Gulf Arab rulers are resisting the temptation to gloat in public about the political woes of Egypt’s Muslim Brotherhood, a group most of them mistrust, for fear of deepening unrest in a country that remains a potential ally in their standoff with Iran.
Officials and analysts said official Gulf Arab silence reflected a longstanding belief among the mainly small, U.S.-allied Sunni Muslim-ruled oil producers that their security is closely linked to that of Egypt, the most populous country in the Arab World, which is also Sunni.
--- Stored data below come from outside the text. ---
/-! ## LOOP ports (R219 to R222) -/

/-- The seed is one word of the DRBG, and never the state that the LFSR would not leave. -/
theorem State.loopSeed_seeded (s : State) (p : PortId) :
    ((s.loopSeed p).port.at p).lfsr ≠ 0 ∧ (s.loopSeed p).draws = s.draws + 1 := by
  refine ⟨?_, rfl⟩
  rw [State.loopSeed]
  simp only [State.pset_at_self]
  split
  · decide
  next hne => exact hne

/-- The window with the latest sample's verdict. -/
def State.loopWin (s : State) (p : PortId) (bad : Bool) : List Bool := (bad :: (s.port.at p).mism).take (s.loopW p)

/-- M mismatches stand in the window. -/
def State.loopCond (s : State) (p : PortId) (bad : Bool) : Bool :=
  decide (s.loopM p ≤ ((s.loopWin p bad).filter (fun m => m)).length)

/-- The port after the sample: a mismatch is counted. -/
def State.loopSampled (s : State) (p : PortId) (b bad : Bool) : State :=
  (if bad then s.bump (PORT_CNT0 p) else s).pset p
    (fun x => { x with lvlB := b, mism := s.loopWin p bad, cond := s.loopCond p bad })

/-- The sample is judged by the bit sent DLY bits before; the condition's onset is counted. -/
theorem State.loopCompare_sent {s : State} {p : PortId} {bit : Bool} (hfn : s.pfn p = .loop)
    (hsent : (s.port.at p).sent[s.par p 0 28 3]? = some bit) (b : Bool) : s.loopCompare p b =
      (((if s.loopCond p (bit ^^ b) ∧ (s.port.at p).cond = false then (s.loopSampled p b (bit ^^ b)).bump (PORT_CNT1 p)
        else s.loopSampled p b (bit ^^ b)).loopNext p).portSettle p (s.port.at p).cond) := by
  rw [State.loopCompare, State.ifFn_run hfn]
  simp only [hsent, Bool.and_eq_true, Bool.not_eq_true']
  rfl

/-! ## SWITCH ports (R223) -/

theorem State.switchChange_stands {s : State} {p : PortId} {held : Nat} (hfn : s.pfn p = .switch)
    (hheld : orElse0 (s.rd (PORT_CFG_FILT p)) 1 ≤ held) (a b : Bool) :
    s.switchChange p a b held = (s.switchSee p a b).portSettle p (s.portCond p) := by
  rw [State.switchChange, State.ifFn_run hfn, if_pos (State.filtered_iff.mpr hheld), State.switchLevels]

theorem State.switchChange_short {s : State} {p : PortId} {held : Nat} (hfn : s.pfn p = .switch)
    (hheld : held < orElse0 (s.rd (PORT_CFG_FILT p)) 1) (a b : Bool) : s.switchChange p a b held = s := by
  rw [State.switchChange, State.ifFn_run hfn, if_neg (by simp [State.filtered_eq_false_iff.mpr hheld])]

/-- Settles O30: the checks of each function on the sample that completes them, and a switch's levels on either side of FILT. -/
theorem portChecksAct : Obligations.PortChecksAct := by
  unfold Obligations.PortChecksAct
  intro s p a
  refine ⟨fun hfn hdisc => ⟨_, rfl, ?fault⟩, fun len hfn hdisc hshort hhalf => ?near, fun hfn => ⟨_, rfl, ?auto⟩, ?clear,
    fun hfn => ?reseed, ?compare, fun b held hfn => ?switch⟩
  case fault => exact congrArg Host.Outcome.next (State.dualFault_latches hfn hdisc a)
  case near => exact congrArg Host.Outcome.next (State.dualNear_counts hfn hdisc hshort hhalf a)
  case auto => exact congrArg Host.Outcome.next (State.dualAuto_agrees hfn a)
  case clear =>
    rintro c t hrun rfl hfn hagree hdisc
    rw [exec_discClear hrun, State.discClear_latched hfn hagree hdisc]
  case reseed => exact ⟨_, congrArg Host.Outcome.next (State.ifFn_run hfn _), s.loopSeed_seeded p⟩
  case compare =>
    rintro b bit bad x hfn rfl hsent rfl
    exact ⟨_, _, _, rfl, rfl, rfl, congrArg Host.Outcome.next (State.loopCompare_sent hfn hsent b)⟩
  case switch =>
    exact ⟨fun hheld => congrArg Host.Outcome.next (State.switchChange_stands hfn hheld a b),
      fun hheld => congrArg Host.Outcome.next (State.switchChange_short hfn hheld a b)⟩

end Sys2Proof.Machine
namespace Sys2Proof.Machine

/-! ## PULSE ports (R212, R213) -/

/-- A port's change reads the port as it stands. -/
theorem State.pset_congr {s : State} {p : PortId} {f g : Port → Port} (h : f (s.port.at p) = g (s.port.at p)) :
    s.pset p f = s.pset p g := by
  simp only [State.pset, Tab.upd, h]

/-- An edge of A within 20 ns of the one before it bears no time. -/
def State.edgeNots (s : State) (p : PortId) (ts4 : Nat) : Bool :=
  match (s.port.at p).last with
  | some l => decide (ts4 < l + 80)
  | none => false

/-- An edge of A joins the packet of records. -/
def State.edgeRecorded (s : State) (p : PortId) (ts4 : Nat) (rise dir nots : Bool) : State :=
  s.pset p (fun x => { x with
    base := if x.recs.isEmpty then s.tbs.mono else x.base
    recs := x.recs ++ [capt (edgeRec ts4 false rise dir nots (x.eseq.toNat + 1))]
    eseq := x.eseq + 1
    last := some ts4 })

/-- Below 64 records the packet stays open. -/
theorem State.edgeAdd_open {s : State} {p : PortId} (hroom : (s.port.at p).recs.length < 63) (ts4 : Nat) (rise dir : Bool) :
    s.edgeAdd p ts4 false rise dir = (s.edgeNots p ts4, s.edgeRecorded p ts4 rise dir (s.edgeNots p ts4)) := by
  have hnots : (s.edgeAdd p ts4 false rise dir).1 = s.edgeNots p ts4 := Bool.or_false _
  refine Prod.ext hnots ((if_neg ?_).trans (State.pset_congr ?_))
  · simp only [State.pset_at_self, List.length_append, List.length_singleton]
    omega
  · rw [← hnots]
    rfl

/-- The frame's harvest counts an edge of A; with EDGE 3 the speed window takes the rising ones alone (R471). -/
def Port.edgeCounted (x : Port) (sel ts4 : Nat) (rise dir nots : Bool) : Port :=
  { x with
    cntA := x.cntA + 1
    rev := x.rev + b2n dir
    win := if sel = 3 ∧ rise = false then x.win else x.win ++ [(ts4, nots)] }

theorem State.pulseEdge_short {s : State} {p : PortId} {held : Nat} (hfn : s.pfn p = .pulse)
    (hheld : held < orElse0 (s.rd (PORT_CFG_FILT p)) 1) (b rise : Bool) (t : Nat) (dir : Bool) :
    s.pulseEdge p b rise t dir held = s := by
  rw [State.pulseEdge, State.ifFn_run hfn]
  exact if_pos (by simp [State.filtered_eq_false_iff.mpr hheld])

theorem State.pulseEdge_unselected {s : State} {p : PortId} {held : Nat} {rise : Bool} (hfn : s.pfn p = .pulse)
    (hheld : orElse0 (s.rd (PORT_CFG_FILT p)) 1 ≤ held) (hsel : edgePick (s.edgeSel p) rise = false) (t : Nat) (dir : Bool) :
    s.pulseEdge p false rise t dir held = s.pset p (fun x => { x with lvlA := rise }) := by
  rw [State.pulseEdge, State.ifFn_run hfn, if_neg (by simp [State.filtered_iff.mpr hheld])]
  exact if_pos (by simp [hsel])

theorem State.pulseEdge_selected {s : State} {p : PortId} {held : Nat} {rise : Bool} (hfn : s.pfn p = .pulse)
    (hheld : orElse0 (s.rd (PORT_CFG_FILT p)) 1 ≤ held) (hsel : edgePick (s.edgeSel p) rise = true)
    (hroom : (s.port.at p).recs.length < 63) (t : Nat) (dir : Bool) : s.pulseEdge p false rise t dir held =
      ((s.pset p (fun x => { x with lvlA := rise })).edgeRecorded p (4 * s.tbs.mono + t) rise (dir && s.bmode p == 2)
        (s.edgeNots p (4 * s.tbs.mono + t))).pset p (fun x => x.edgeCounted (s.edgeSel p) (4 * s.tbs.mono + t) rise
          (dir && s.bmode p == 2) (s.edgeNots p (4 * s.tbs.mono + t))) := by
  have hlast : (s.pset p (fun x => { x with lvlA := rise })).edgeNots p (4 * s.tbs.mono + t) =
      s.edgeNots p (4 * s.tbs.mono + t) := by
    simp [State.edgeNots]
  have hopen := State.edgeAdd_open (s := s.pset p (fun x => { x with lvlA := rise })) (p := p) (by simpa using hroom)
    (4 * s.tbs.mono + t) rise (dir && s.bmode p == 2)
  rw [State.pulseEdge, State.ifFn_run hfn, if_neg (by simp [State.filtered_iff.mpr hheld])]
  simp [hsel, hopen, hlast, Port.edgeCounted]

/-! ## PPS ports (R217) -/

theorem State.ppsEdge_unselected {s : State} {p : PortId} {held : Nat} {rise : Bool} (hfn : s.pfn p = .pps)
    (hheld : orElse0 (s.rd (PORT_CFG_FILT p)) 1 ≤ held) (hsel : rise = (s.par p 0 0 2 == 2)) (t : Nat) :
    s.ppsEdge p rise t held = s.pset p (fun x => { x with lvlA := rise }) := by
  rw [State.ppsEdge, State.ifFn_run hfn, if_neg (by simp [State.filtered_iff.mpr hheld])]
  exact if_pos hsel

/-- An edge of the selected polarity is recorded, and R217 decides between the count and the loop. -/
theorem State.ppsEdge_selected {s u : State} {p : PortId} {held t ts4 : Nat} {rise nots : Bool} (hfn : s.pfn p = .pps)
    (hheld : orElse0 (s.rd (PORT_CFG_FILT p)) 1 ≤ held) (hsel : rise ≠ (s.par p 0 0 2 == 2)) (hts : ts4 = 4 * s.tbs.mono + t)
    (hu : (nots, u) = (s.pset p (fun x => { x with lvlA := rise })).edgeAdd p ts4 false rise false) :
    s.ppsEdge p rise t held = if s.ppsFar p ts4 then u.bump (PORT_CNT0 p)
      else ((u.pset p (fun x => { x with lastOk := some ts4 })).ppsSet ts4).ppsJudge ts4 := by
  subst hts
  rw [State.ppsEdge, State.ifFn_run hfn, if_neg (by simp [State.filtered_iff.mpr hheld])]
  simp only [if_neg hsel, ← hu]

/-- Within LOSS seconds of the latest accepted edge an edge is far where it misses the second by more than 1 ms. -/
theorem State.ppsFar_iff {s : State} {p : PortId} {l : Nat} (hlast : (s.port.at p).lastOk = some l) (ts4 : Nat) :
    s.ppsFar p ts4 = true ↔ ts4 ≤ 4000000000 * orElse0 (s.rd TBS_PPSCFG_LOSS) 3 + l ∧
      (ts4 < 3996000000 + l ∨ 4004000000 + l < ts4) := by
  simp [State.ppsFar, hlast]
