-- ==== Sys2Proof/Certificates/Slice0/Obligations.lean ====
section
/-! DEFINITION. The statements for the provers, over every state unless a premise says otherwise. -/
open Sys2Proof Sys2Proof.Machine

/-! ## Encoding -/

/-- The rows of the opcode map R93, and words that are no command: RSV not zero (R92), OPC unassigned (R94). -/
def Obligations.OpcodeMapWordsDecode : Prop :=
  decode 0x00000000 = .ok .nop ∧ decode 0x00000001 = .ok .sreset ∧ decode 0x00000010 = .ok .rleEnc ∧
  decode 0x00000020 = .ok .hufFreq ∧ decode 0x00000021 = .ok .hufBuild ∧ decode 0x00000022 = .ok .hufCodes ∧
  decode 0x00000023 = .ok .hufEnc ∧ decode 0x0000002F = .ok .hufAll ∧ decode 0x00000030 = .ok .arcInit ∧
  decode 0x00000031 = .ok .arcStep ∧ decode 0x00000032 = .ok .arcRun ∧ decode 0x00000033 = .ok .arcFinal ∧
  decode 0x0000003F = .ok .arcAll ∧ decode 0x00000110 = .error .reservedBits ∧
  decode 0x00000099 = .error .unassignedOpcode ∧ decode 0x0000002E = .error .unassignedOpcode

/-- R91: a word is executed as the command whose `match` equals it exactly, so decoding inverts encoding on commands
and encoding inverts decoding on legal words. -/
def Obligations.DecodeAndEncodeAgree : Prop :=
  ∀ i : Instr, i.wellFormed = true → decode (encode i) = .ok i ∧ ∀ w, decode w = .ok i → w = encode i

/-- R92, R94: a word is illegal exactly when its bits [31:8] are not zero or its bits [7:0] are unassigned. -/
def Obligations.IllegalWordsAreTheReservedAndUnassigned : Prop :=
  ∀ w : Word, (rsvField w ≠ 0 → decode w = .error .reservedBits) ∧
    (rsvField w = 0 → opcField w ∉ assignedOpcodes → decode w = .error .unassignedOpcode) ∧
    (rsvField w = 0 → opcField w ∈ assignedOpcodes → ∃ i, decode w = .ok i)

/-! ## Steps, acceptance and completion -/

/-- R111: when a command is pending, its latency has passed and `RST` is not asserted, the step IS the execution of the
command that `CMD` decodes to; nothing is added around it. -/
def Obligations.StepExecutesThePendingCommand : Prop :=
  ∀ (s : State) (i : Instr), s.inReset = false → s.busy = true → s.latency = 0 → decode s.cmd = .ok i →
    step s = exec i s

/-- The word stored by `withFetchWord` is the one that the next step executes. -/
def Obligations.FetchWordIsExecutedByTheNextStep : Prop :=
  ∀ (s : State) (i : Instr), step (s.withFetchWord 32 (encode i).toNat) = exec i (s.withFetchWord 32 (encode i).toNat)

/-- R114: a pending word with `RSV ≠ 0` or an unassigned `OPC` completes with `E_ILLEGAL`, and no state other than
`STATUS` changes; the corner word 0x110 is illegal although its OPC is that of `RLE_ENC`; with `WOB` clear, `STATUS`
then reads 0x12. -/
def Obligations.IllegalCommandReportsIllegal : Prop :=
  (∀ s : State, s.inReset = false → s.busy = true → s.latency = 0 →
    (rsvField s.cmd ≠ 0 ∨ opcField s.cmd ∉ assignedOpcodes) → step s = .next (s.completedWith .eIllegal)) ∧
  rsvField 0x00000110 ≠ 0 ∧ opcField 0x00000110 = opcField (encode .rleEnc) ∧
  opcField 0x99 ∉ assignedOpcodes ∧
  ∀ s : State, s.wob = false → (s.completedWith .eIllegal).statusWord = 0x00000012
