section Build
variable {s s' : State} (hs : s.hufStage ≠ .none) (hs' : s'.hufStage ≠ .none) (hf : s.hufFreqAt = s'.hufFreqAt)
include hs hs' hf

/-- The valid node entries that `HUF_BUILD` writes depend on the frequency table only (R145). -/
theorem hufNodeAt_hufBuild {i : Nat} (hi : i < 2 * (symbolsOf s.hufFreqAt).length - 1) :
    (runHufBuild s).state.hufNodeAt i = (runHufBuild s').state.hufNodeAt i := by
  obtain ⟨-, -, -, -, -, hnode, -⟩ := runHufBuild_state hs
  obtain ⟨-, -, -, -, -, hnode', -⟩ := runHufBuild_state hs'
  rw [← hf] at hnode'
  have hlt : i < (huffmanNodes s.hufFreqAt).length := by
    rw [length_huffmanNodes, leavesOf_eq, List.length_map]
    exact hi
  rw [hnode i hlt, hnode' i hlt]

/-- The codes of the tree that `HUF_BUILD` makes depend on the frequency table only (R145, R147). -/
theorem codesOfTree_hufBuild : (runHufBuild s).state.codesOfTree = (runHufBuild s').state.codesOfTree := by
  obtain ⟨-, -, hleaf, -, hroot, hnode, -⟩ := runHufBuild_state hs
  obtain ⟨-, -, hleaf', -, hroot', -, -⟩ := runHufBuild_state hs'
  rw [← hf] at hleaf' hroot'
  unfold State.codesOfTree
  rw [hleaf, hroot, hleaf', hroot',
    codeAssignments_congr (node_isTree hnode) fun j hj => (hufNodeAt_hufBuild hs hs' hf hj).symm]

theorem sameHuffmanRegisters_hufBuild : SameHuffmanRegisters (runHufBuild s).state (runHufBuild s').state := by
  rw [runHufBuild_ok hs, runHufBuild_ok hs', ← hf]
  constructor <;> rfl

end Build

theorem sameTree_hufBuild {s s' : State} (h : SameCounts s s') :
    SameResult SameTree (runHufBuild s) (runHufBuild s') := by
  by_cases hs : s.hufStage = .none
  · rw [runHufBuild_early hs, runHufBuild_early (h.stage ▸ hs)]
    exact .fail _ (by decide) s s'
  · have hs' : s'.hufStage ≠ .none := h.stage ▸ hs
    obtain ⟨hok, hfreq, -, hcount, -, -, -⟩ := runHufBuild_state hs
    obtain ⟨hok', hfreq', -, -, -, -, -⟩ := runHufBuild_state hs'
    exact ⟨hok.trans hok'.symm, fun _ => {
      h.toSameInput.of_interface (interface_hufBuild s) (interface_hufBuild s'),
      sameHuffmanRegisters_hufBuild hs hs' h.freq with
      freq := hfreq.trans (h.freq.trans hfreq'.symm)
      node := fun i hi => hufNodeAt_hufBuild hs hs' h.freq (hcount ▸ hi)
      codes := codesOfTree_hufBuild hs hs' h.freq }⟩

/-- What `HUF_CODES` and `HUF_ENC` leave unchanged of what the commands before them wrote. -/
structure TreeKept (s t : State) : Prop where
  interface : InterfaceUnchanged s t
  nLeaf : t.hufNLeaf = s.hufNLeaf
  nNode : t.hufNNode = s.hufNNode
  root : t.hufRoot = s.hufRoot
  freq : t.hufFreq = s.hufFreq
  node : t.hufNode = s.hufNode

theorem SameTree.of_kept {s s' t t' : State} (h : SameTree s s') (k : TreeKept s t) (k' : TreeKept s' t')
    (hstage : t.hufStage = t'.hufStage) (hbits : t.hufBitLen = t'.hufBitLen) : SameTree t t' where
  toSameInput := h.toSameInput.of_interface k.interface k'.interface
  toSameHuffmanRegisters := ⟨hstage, k.nLeaf.trans (h.nLeaf.trans k'.nLeaf.symm),
    k.nNode.trans (h.nNode.trans k'.nNode.symm), k.root.trans (h.root.trans k'.root.symm), hbits⟩
  freq := by
    rw [hufFreqAt_congr k.freq k.interface.resets, hufFreqAt_congr k'.freq k'.interface.resets, h.freq]
  node i hi := by
    rw [hufNodeAt_congr k.node k.interface.resets, hufNodeAt_congr k'.node k'.interface.resets, h.node i (k.nNode ▸ hi)]
  codes := by
    rw [codesOfTree_congr k.node k.interface.resets k.nLeaf k.root,
      codesOfTree_congr k'.node k'.interface.resets k'.nLeaf k'.root, h.codes]

@[simp] theorem fail_code (e : ErrCode) (s : State) : (fail e s).code = e := rfl

@[simp] theorem succeed_code (s : State) : (succeed s).code = .ok := rfl

@[simp] theorem succeed_state (s : State) : (succeed s).state = s := rfl

/-- What a successful `HUF_CODES` leaves in the registers and the code tables (R147). -/
theorem runHufCodes_state {s : State} (hok : (runHufCodes s).code = .ok) : TreeKept s (runHufCodes s).state ∧
    (runHufCodes s).state.hufStage = .codes ∧ (runHufCodes s).state.hufBitLen = 0 ∧
    (runHufCodes s).state.hufCodeAt = (s.fill .hufCode (numberBytes (s.codesOfTree.map codeWord))).hufCodeAt ∧
    (runHufCodes s).state.hufClenAt = (s.fill .hufClen (numberBytes (s.codesOfTree.map codeLength))).hufClenAt := by
  have hinterface := interface_hufCodes s
  rcases runHufCodes_cases s with ⟨-, h⟩ | ⟨-, -, h⟩ | ⟨-, -, h⟩ <;> rw [h] at hok hinterface ⊢
  · cases hok
  · cases hok
  · rw [succeed_state] at hinterface ⊢
    exact ⟨⟨hinterface, rfl, rfl, rfl, rfl, rfl⟩, rfl, rfl, hufCodeAt_congr rfl rfl, hufClenAt_congr rfl rfl⟩

theorem code_hufCodes {s s' : State} (h : SameTree s s') : (runHufCodes s).code = (runHufCodes s').code := by
  unfold runHufCodes
  rw [← h.stage, ← h.codes]
  simp only [apply_ite Result.code, fail_code, succeed_code]

theorem sameCodeTables_hufCodes {s s' : State} (h : SameTree s s') :
    SameResult SameCodeTables (runHufCodes s) (runHufCodes s') := by
  refine ⟨code_hufCodes h, fun hok => ?_⟩
  obtain ⟨hkept, hstage, hbits, hcode, hclen⟩ := runHufCodes_state hok
  obtain ⟨hkept', hstage', hbits', hcode', hclen'⟩ := runHufCodes_state (code_hufCodes h ▸ hok)
  rw [← h.codes] at hcode' hclen'
  exact {
    h.of_kept hkept hkept' (hstage.trans hstage'.symm) (hbits.trans hbits'.symm) with
    code := by rw [hcode, hcode', fill_hufCodeAt_whole (by simp [Bank.size]) s s']
    clen := by rw [hclen, hclen', fill_hufClenAt_whole (by simp [Bank.size]) s s'] }

/-- What a successful `HUF_ENC` leaves in the registers, the code tables and `HBUF` (R149). -/
theorem runHufEnc_state {s : State} (hok : (runHufEnc s).code = .ok) : TreeKept s (runHufEnc s).state ∧
    (runHufEnc s).state.hufStage = .enc ∧ (runHufEnc s).state.hufBitLen = BitVec.ofNat 16 s.encodedLength ∧
    (runHufEnc s).state.hufCodeAt = s.hufCodeAt ∧ (runHufEnc s).state.hufClenAt = s.hufClenAt ∧
    (runHufEnc s).state.hbufByte = (s.fill .hbuf (packBits Config.hbufBytes s.encodedBits)).hbufByte := by
  have hinterface := interface_hufEnc s
  rcases runHufEnc_cases s with ⟨-, h⟩ | ⟨-, -, h⟩ | ⟨-, -, -, h⟩ | ⟨-, -, -, -, h⟩ | ⟨-, -, -, -, h⟩ <;>
    rw [h] at hok hinterface ⊢
  · cases hok
  · cases hok
  · cases hok
  · cases hok
  · exact ⟨⟨hinterface, rfl, rfl, rfl, rfl, rfl⟩, rfl, rfl, hufCodeAt_congr rfl rfl, hufClenAt_congr rfl rfl,
      hbufByte_congr rfl rfl⟩

theorem SameCodeTables.encodedBits {s s' : State} (h : SameCodeTables s s') : s.encodedBits = s'.encodedBits := by
  have hbits : s.codeBits = s'.codeBits := by
    unfold State.codeBits
    rw [h.code, h.clen]
  unfold State.encodedBits
  rw [h.input, hbits]

theorem SameCodeTables.encodedLength {s s' : State} (h : SameCodeTables s s') : s.encodedLength = s'.encodedLength := by
  unfold State.encodedLength
  rw [h.input, h.clen]

theorem code_hufEnc {s s' : State} (h : SameCodeTables s s') : (runHufEnc s).code = (runHufEnc s').code := by
  unfold runHufEnc
  rw [← h.stage, ← h.inputLength, ← h.input, ← h.clen, ← h.encodedLength]
  simp only [apply_ite Result.code, fail_code, succeed_code]

theorem sameEncoding_hufEnc {s s' : State} (h : SameCodeTables s s') :
    SameResult SameEncoding (runHufEnc s) (runHufEnc s') := by
  refine ⟨code_hufEnc h, fun hok => ?_⟩
  obtain ⟨hkept, hstage, hbits, hcode, hclen, hbuf⟩ := runHufEnc_state hok
  obtain ⟨hkept', hstage', hbits', hcode', hclen', hbuf'⟩ := runHufEnc_state (code_hufEnc h ▸ hok)
  rw [← h.encodedLength] at hbits'
  rw [← h.encodedBits] at hbuf'
  exact {
    h.toSameTree.of_kept hkept hkept' (hstage.trans hstage'.symm) (hbits.trans hbits'.symm) with
    code := by rw [hcode, hcode', h.code]
    clen := by rw [hclen, hclen', h.clen]
    hbuf := by rw [hbuf, hbuf', fill_hbufByte_whole (by rw [length_packBits]; decide) s s'] }

/-- Two runs of `HUF_ALL` on the same input report the same code, and agree on all it computes when that is `OK`
(R16, R152). -/
theorem sameEncoding_hufAll {s s' : State} (h : SameInput s s') :
    SameResult SameEncoding (runHufAll s) (runHufAll s') := by
  refine .compound_cons (sameCounts_hufFreq h) fun a a' ha => ?_
  refine .compound_cons (sameTree_hufBuild ha) fun b b' hb => ?_
  refine .compound_cons (sameCodeTables_hufCodes hb) fun c c' hc => ?_
  exact .compound_cons (sameEncoding_hufEnc hc) fun d d' hd => .succeed hd

/-- The completion write changes nothing that two runs agree on (R111). -/
theorem SameEncoding.complete {r r' : Result} (h : SameEncoding r.state r'.state) :
    SameEncoding (complete r) (complete r') where
  __ := h

/-- Settles O32: the primitives of `HUF_ALL`, run side by side from states with the same input, agree after each of them
on what it has written so far and on the code. -/
theorem hufAllDependsOnTheInputOnly : Obligations.HufAllDependsOnTheInputOnly := by
  intro s s' t t' hlen hin ht ht' hok
  obtain rfl := exec_next_iff.1 ht
  obtain rfl := exec_next_iff.1 ht'
  obtain ⟨hcode, hstate⟩ := sameEncoding_hufAll ⟨hlen, hin⟩
  have h := (hstate hok).complete
  exact ⟨hcode.symm.trans hok, h.nLeaf, h.nNode, h.root, h.bitLen,
    fun c _ => ⟨congrFun h.freq c, congrFun h.code c, congrFun h.clen c⟩, h.node, fun b _ => congrFun h.hbuf b⟩

end Sys2Proof.Machine
end

section
/-! SUPPORT. Every step of the machine keeps the invariants of the block (R25, R27, R32 to R49, R233): what a step does to
the engines, said once, and then each invariant by the primitives that write what it speaks of. At the end the registers
`STATUS`, `CTRL` and `IN_LEN` on the bus. -/
namespace Sys2Proof.Machine

/-! ## The engines in a step -/

/-- `t` holds the registers and the memories of the three engines as `s` does (R32 to R46); the interface may differ. -/
structure EnginesUnchanged (s t : State) : Prop where
  outLen : t.outLen = s.outLen
  huffman : HuffmanRegistersUnchanged s t
  arith : ArithRegistersUnchanged s t
  bytes : BytesUnchangedOutside 0x1000 0x1100 s t

theorem EnginesUnchanged.refl (s : State) : EnginesUnchanged s s := ⟨rfl, .refl s, .refl s, fun _ _ => rfl⟩

theorem EnginesUnchanged.trans {a b c : State} (h : EnginesUnchanged a b) (k : EnginesUnchanged b c) :
    EnginesUnchanged a c :=
  ⟨k.outLen.trans h.outLen, h.huffman.trans k.huffman, h.arith.trans k.arith,
    fun x hx => (k.bytes x hx).trans (h.bytes x hx)⟩

theorem enginesUnchanged_complete (r : Result) : EnginesUnchanged r.state (complete r) :=
  ⟨rfl, by constructor <;> rfl, by constructor <;> rfl, fun a _ => byteAt_complete r a⟩

theorem enginesUnchanged_answer (pc : Nat) (r : Response) (s : State) : EnginesUnchanged s (s.answer pc r) :=
  ⟨rfl, by constructor <;> rfl, by constructor <;> rfl, fun _ _ => rfl⟩

theorem enginesUnchanged_tick (s : State) : EnginesUnchanged s s.tick :=
  ⟨rfl, by constructor <;> rfl, by constructor <;> rfl, fun _ _ => rfl⟩

/-- A write to an input word changes the bytes of the input buffer only (R63). -/
theorem writeInWord_byteAt (off : Nat) (v : Word) (s : State) {a : Nat} (ha : ¬(0x1000 ≤ a ∧ a < 0x1100)) :
    (s.writeInWord off v).byteAt a = s.byteAt a := by
  refine byteAt_congr (t := s.writeInWord off v) (s := s) rfl fun b hb => ?_
  cases b with
  | inbuf => exact absurd (bankAt_window hb) ha
  | _ => rfl

/-- No write of the host reaches an engine (R62, R67). -/
theorem enginesUnchanged_writeLoc (v : Word) (s : State) (l : Loc) : EnginesUnchanged s (s.writeLoc v l) := by
  rcases writeLoc_cases v s l with h | h | h | ⟨-, h⟩ | ⟨-, h⟩ | ⟨-, h⟩ | ⟨-, off, -, h⟩ <;> rw [h]
  · exact .refl s
  · exact ⟨rfl, by constructor <;> rfl, by constructor <;> rfl, fun _ _ => rfl⟩
  · exact ⟨rfl, by constructor <;> rfl, by constructor <;> rfl, fun _ _ => rfl⟩
  · exact ⟨rfl, by constructor <;> rfl, by constructor <;> rfl, fun _ _ => rfl⟩
  · exact ⟨rfl, by constructor <;> rfl, by constructor <;> rfl, fun _ _ => rfl⟩
  · exact ⟨rfl, by constructor <;> rfl, by constructor <;> rfl, fun _ _ => rfl⟩
  · exact ⟨rfl, by constructor <;> rfl, by constructor <;> rfl, fun _ ha => writeInWord_byteAt off v s ha⟩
For most of the past 30 years Egypt has been a strategic ally for Gulf Arab states worried about being dominated by the much bigger, Shi’ite Muslim Islamic Republic across the Gulf.
Now, with the stakes so high and Egypt’s situation so volatile, the official thinking seems to be that public meddling might only make things worse, analysts say.
Expressions of concern are couched in term of seeking the common good and favoring dialogue.
“To have a peaceful and stable Egypt is very important for Saudi and the rest of the Arab world,” said Abdullah al-Askar, foreign affairs committee chairman at Saudi Arabia’s Shura Council, a body appointed by King Abdullah to advice on policy.
Stressing he was speaking in his personal capacity, Askar said that given the anti-government protests’ size, President Mohammad Mursi should be more open to the opposition’s complaints.
“I think it’s advisable to give attention to these people and listen to them. He was elected and came to power with the voice of these people,” Askar told Reuters.
The only official comments from the Gulf on the situation in Egypt came from Saudi Arabia’s Grand Mufti Sheikh Abdulaziz Al al-Sheikh, who appealed to Egyptians to avoid bloodshed, and Kuwait’s Foreign Minister Sheikh Sabah Khaled al-Sabah.
“In this period, although we are following the developments and events in Egypt with concern, I want to reiterate our confidence that our Egyptian brothers are capable of overcoming the current situation,” Sheikh Sabah said.
UAE political scientist Abdulkhaleq Abdulla warned of a repeat of the Algerian scenario, where years of violence costing an estimated 150,000 lives followed the army’s cancellation of 1991 elections that Islamists looked set to win.
“The divisions in Egypt can ignite a cycle of violence, and if the army comes in, it may even be more violent,” he said.
Ebtesam Al Ketbi, another UAE analyst, said the silence of most Gulf Arab officials did not mean they were not worried over the situation there.
“They don’t want to be accused of taking sides at this stage. The Brotherhood are always ready to accuse the Gulf of financing the unrest,” Ketbi, a political science professor at Emirates University in the United Arab Emirates, said.
“But it is not a secret that there are those in the Gulf who want to see the fall of this model,” she added.
Not all Gulf states are hostile to the Brotherhood.
Qatar was alone among Gulf Arab states in celebrating the 2011 Arab Spring revolt that toppled former president Hosni Mubarak, a foe of Iran and a longtime ally of the hereditary states that sit on nearly a quarter of the world’s oil reserves.
Qatar has been a major financier of the Islamist groups around the Arab World, including Egypt’s Brotherhood.
“Qatar must be viewing the situation in Egypt with alarm. It has been a backer of the Egyptian government and I see no reason that it will fall back from that,” Salman Shaikh, director of the Brookings Doha Centre, said.
But a change in Qatari leadership last week that saw the emir succeeded by his 33-year-old son Sheikh Tamim has raised questions about a possible shift away from the Brotherhood.
Influential Muslim cleric Sheikh Youssef al-Qaradawi had denied reports that Qatar’s young emir had asked him to leave the country, but the denial has failed to quell rumors of a rift beginning to emerge with the Muslim Brotherhood.
There were also unconfirmed reports that Qatar, which has flown hundreds of its citizens home since the protests began, had also recalled its ambassador, fearing for his safety.
“The new Qatari Emir gave mixed messages in his first speech, first saying that Qatar does not take sides and then indicating that he will continue his father’s policy,” UAE commentator Sultan al-Qassemi said.
“But from the way he greeted Qaradawi, kissing him on the shoulder this shows a sign of respect for this man and what he represents,” he added.
Unlike Qatar, most Gulf Arab states regretted losing Mubarak, fearing the Brotherhood’s rise would embolden Islamists at home to challenge their long-established tribal monarchies.
The United Arab Emirates has launched a crackdown on Islamists, culminating in the conviction on Tuesday of more than 60 people on charges of plotting to seize power.
“For the UAE the story is very clear. The Brotherhood is now their enemy number one, closely followed by Iran,” said Toby Matthiesen, author of a new book on the impact of the Arab uprisings and sectarianism on Gulf states.